[[ INPUT DATA open ]]

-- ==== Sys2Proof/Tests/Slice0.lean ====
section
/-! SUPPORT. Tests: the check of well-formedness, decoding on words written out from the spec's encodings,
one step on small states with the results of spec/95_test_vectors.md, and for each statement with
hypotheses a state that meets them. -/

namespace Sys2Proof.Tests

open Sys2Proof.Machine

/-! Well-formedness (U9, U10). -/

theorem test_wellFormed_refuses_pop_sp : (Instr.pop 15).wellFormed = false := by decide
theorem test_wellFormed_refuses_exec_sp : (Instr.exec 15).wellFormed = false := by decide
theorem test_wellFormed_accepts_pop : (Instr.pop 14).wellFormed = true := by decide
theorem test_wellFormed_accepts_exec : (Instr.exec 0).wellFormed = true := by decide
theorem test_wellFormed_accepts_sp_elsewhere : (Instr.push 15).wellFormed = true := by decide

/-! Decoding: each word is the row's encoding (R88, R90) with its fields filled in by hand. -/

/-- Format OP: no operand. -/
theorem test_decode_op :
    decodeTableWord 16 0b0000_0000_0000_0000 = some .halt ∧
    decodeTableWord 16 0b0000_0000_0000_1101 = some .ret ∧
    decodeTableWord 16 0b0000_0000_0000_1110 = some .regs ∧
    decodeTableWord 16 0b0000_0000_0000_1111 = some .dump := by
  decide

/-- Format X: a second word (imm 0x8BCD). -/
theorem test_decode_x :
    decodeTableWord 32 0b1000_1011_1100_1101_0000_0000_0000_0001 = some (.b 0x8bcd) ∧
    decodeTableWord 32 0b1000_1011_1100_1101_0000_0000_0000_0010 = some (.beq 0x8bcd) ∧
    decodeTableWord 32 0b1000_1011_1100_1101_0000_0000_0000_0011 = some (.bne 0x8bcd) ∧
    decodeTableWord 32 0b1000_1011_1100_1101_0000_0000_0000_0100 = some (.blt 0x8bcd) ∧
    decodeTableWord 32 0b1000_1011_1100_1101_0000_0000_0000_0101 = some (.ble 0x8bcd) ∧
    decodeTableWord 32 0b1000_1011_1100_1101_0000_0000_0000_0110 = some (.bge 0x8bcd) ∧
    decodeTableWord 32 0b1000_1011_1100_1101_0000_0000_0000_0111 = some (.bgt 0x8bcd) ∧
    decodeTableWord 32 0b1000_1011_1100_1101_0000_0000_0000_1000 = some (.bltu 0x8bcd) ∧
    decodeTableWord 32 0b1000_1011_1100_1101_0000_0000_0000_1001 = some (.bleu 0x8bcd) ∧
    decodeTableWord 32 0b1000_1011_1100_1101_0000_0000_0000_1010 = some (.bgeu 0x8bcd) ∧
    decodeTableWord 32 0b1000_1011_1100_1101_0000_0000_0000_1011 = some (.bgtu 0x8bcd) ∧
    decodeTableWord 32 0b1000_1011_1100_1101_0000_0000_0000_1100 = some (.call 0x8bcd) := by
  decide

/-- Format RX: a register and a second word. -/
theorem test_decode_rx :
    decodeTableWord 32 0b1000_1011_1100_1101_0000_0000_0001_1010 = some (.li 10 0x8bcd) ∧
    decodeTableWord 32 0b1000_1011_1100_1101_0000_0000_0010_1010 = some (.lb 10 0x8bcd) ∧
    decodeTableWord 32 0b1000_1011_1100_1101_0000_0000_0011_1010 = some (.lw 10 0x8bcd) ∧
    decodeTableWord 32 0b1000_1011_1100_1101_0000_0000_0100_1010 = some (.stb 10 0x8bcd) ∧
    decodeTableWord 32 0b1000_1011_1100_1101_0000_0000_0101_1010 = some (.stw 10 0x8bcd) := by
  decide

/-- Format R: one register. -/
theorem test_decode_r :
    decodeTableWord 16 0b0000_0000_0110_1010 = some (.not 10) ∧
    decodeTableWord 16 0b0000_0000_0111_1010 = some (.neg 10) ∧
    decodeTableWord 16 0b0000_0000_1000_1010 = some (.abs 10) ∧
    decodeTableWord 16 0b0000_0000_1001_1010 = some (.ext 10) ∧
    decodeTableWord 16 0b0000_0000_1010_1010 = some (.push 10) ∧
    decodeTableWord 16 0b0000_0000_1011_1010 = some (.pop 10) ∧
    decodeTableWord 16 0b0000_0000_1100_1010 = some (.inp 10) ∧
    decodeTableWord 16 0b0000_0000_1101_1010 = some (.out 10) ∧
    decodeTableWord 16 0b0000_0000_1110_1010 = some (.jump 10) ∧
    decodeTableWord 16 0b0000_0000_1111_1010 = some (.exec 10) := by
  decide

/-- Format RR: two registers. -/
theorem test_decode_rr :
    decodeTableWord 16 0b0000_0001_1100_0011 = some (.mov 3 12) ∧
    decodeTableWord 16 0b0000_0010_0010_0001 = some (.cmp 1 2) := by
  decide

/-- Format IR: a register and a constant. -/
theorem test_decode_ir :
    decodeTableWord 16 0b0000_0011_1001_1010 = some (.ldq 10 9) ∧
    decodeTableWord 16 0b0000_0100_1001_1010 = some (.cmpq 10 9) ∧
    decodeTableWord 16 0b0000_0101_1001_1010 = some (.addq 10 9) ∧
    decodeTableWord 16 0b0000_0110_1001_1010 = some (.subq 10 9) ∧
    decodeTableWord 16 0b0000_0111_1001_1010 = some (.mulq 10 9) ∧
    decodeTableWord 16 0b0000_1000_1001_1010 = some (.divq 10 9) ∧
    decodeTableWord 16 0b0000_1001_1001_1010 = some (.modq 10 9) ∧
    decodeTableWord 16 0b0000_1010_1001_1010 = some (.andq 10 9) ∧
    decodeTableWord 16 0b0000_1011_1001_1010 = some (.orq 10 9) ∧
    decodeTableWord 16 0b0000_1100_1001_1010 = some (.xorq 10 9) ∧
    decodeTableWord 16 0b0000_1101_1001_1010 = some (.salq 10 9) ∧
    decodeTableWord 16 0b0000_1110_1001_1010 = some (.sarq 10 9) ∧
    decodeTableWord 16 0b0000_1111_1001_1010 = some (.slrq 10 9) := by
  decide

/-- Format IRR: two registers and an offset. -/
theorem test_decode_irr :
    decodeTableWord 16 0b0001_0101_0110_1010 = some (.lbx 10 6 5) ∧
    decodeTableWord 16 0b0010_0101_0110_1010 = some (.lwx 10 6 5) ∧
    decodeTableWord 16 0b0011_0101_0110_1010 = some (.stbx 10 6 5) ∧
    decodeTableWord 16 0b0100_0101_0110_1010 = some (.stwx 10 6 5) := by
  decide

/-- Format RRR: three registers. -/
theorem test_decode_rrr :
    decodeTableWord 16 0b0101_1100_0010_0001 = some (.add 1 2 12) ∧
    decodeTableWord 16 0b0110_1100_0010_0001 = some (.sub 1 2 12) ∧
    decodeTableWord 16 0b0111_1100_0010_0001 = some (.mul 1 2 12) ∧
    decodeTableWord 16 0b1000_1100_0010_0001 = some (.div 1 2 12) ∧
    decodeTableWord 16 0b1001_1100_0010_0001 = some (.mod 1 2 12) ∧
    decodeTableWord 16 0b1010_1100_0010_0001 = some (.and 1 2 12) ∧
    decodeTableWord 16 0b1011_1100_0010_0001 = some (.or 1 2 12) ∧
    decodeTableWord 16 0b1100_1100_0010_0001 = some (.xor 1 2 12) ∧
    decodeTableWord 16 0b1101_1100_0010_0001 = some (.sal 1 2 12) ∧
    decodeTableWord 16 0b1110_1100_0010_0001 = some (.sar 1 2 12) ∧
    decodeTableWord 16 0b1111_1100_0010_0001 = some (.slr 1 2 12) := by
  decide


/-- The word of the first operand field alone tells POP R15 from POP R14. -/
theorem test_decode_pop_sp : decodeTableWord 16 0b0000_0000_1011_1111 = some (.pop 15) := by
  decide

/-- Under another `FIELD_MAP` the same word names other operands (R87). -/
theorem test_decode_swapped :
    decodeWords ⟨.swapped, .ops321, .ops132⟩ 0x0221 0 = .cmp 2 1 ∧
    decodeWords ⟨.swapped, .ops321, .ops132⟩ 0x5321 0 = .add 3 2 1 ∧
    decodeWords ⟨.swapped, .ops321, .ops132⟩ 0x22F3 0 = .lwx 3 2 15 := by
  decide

[[ INPUT DATA closed ]]

AIM OF THE EXERCISE
Set down only the lines above that fall between the line holding "decodeTableWord 16 0b1110_1100_0010_0001" and the line holding "decodeWords ⟨.swapped, .ops321, .ops132⟩ 0x5321", inclusive, keeping each exact.

TASK RESPONSE
    decodeTableWord 16 0b1110_1100_0010_0001 = some (.sar 1 2 12) ∧
    decodeTableWord 16 0b1111_1100_0010_0001 = some (.slr 1 2 12) := by
  decide


/-- The word of the first operand field alone tells POP R15 from POP R14. -/
theorem test_decode_pop_sp : decodeTableWord 16 0b0000_0000_1011_1111 = some (.pop 15) := by
  decide

/-- Under another `FIELD_MAP` the same word names other operands (R87). -/
theorem test_decode_swapped :
    decodeWords ⟨.swapped, .ops321, .ops132⟩ 0x0221 0 = .cmp 2 1 ∧
    decodeWords ⟨.swapped, .ops321, .ops132⟩ 0x5321 0 = .add 3 2 1 ∧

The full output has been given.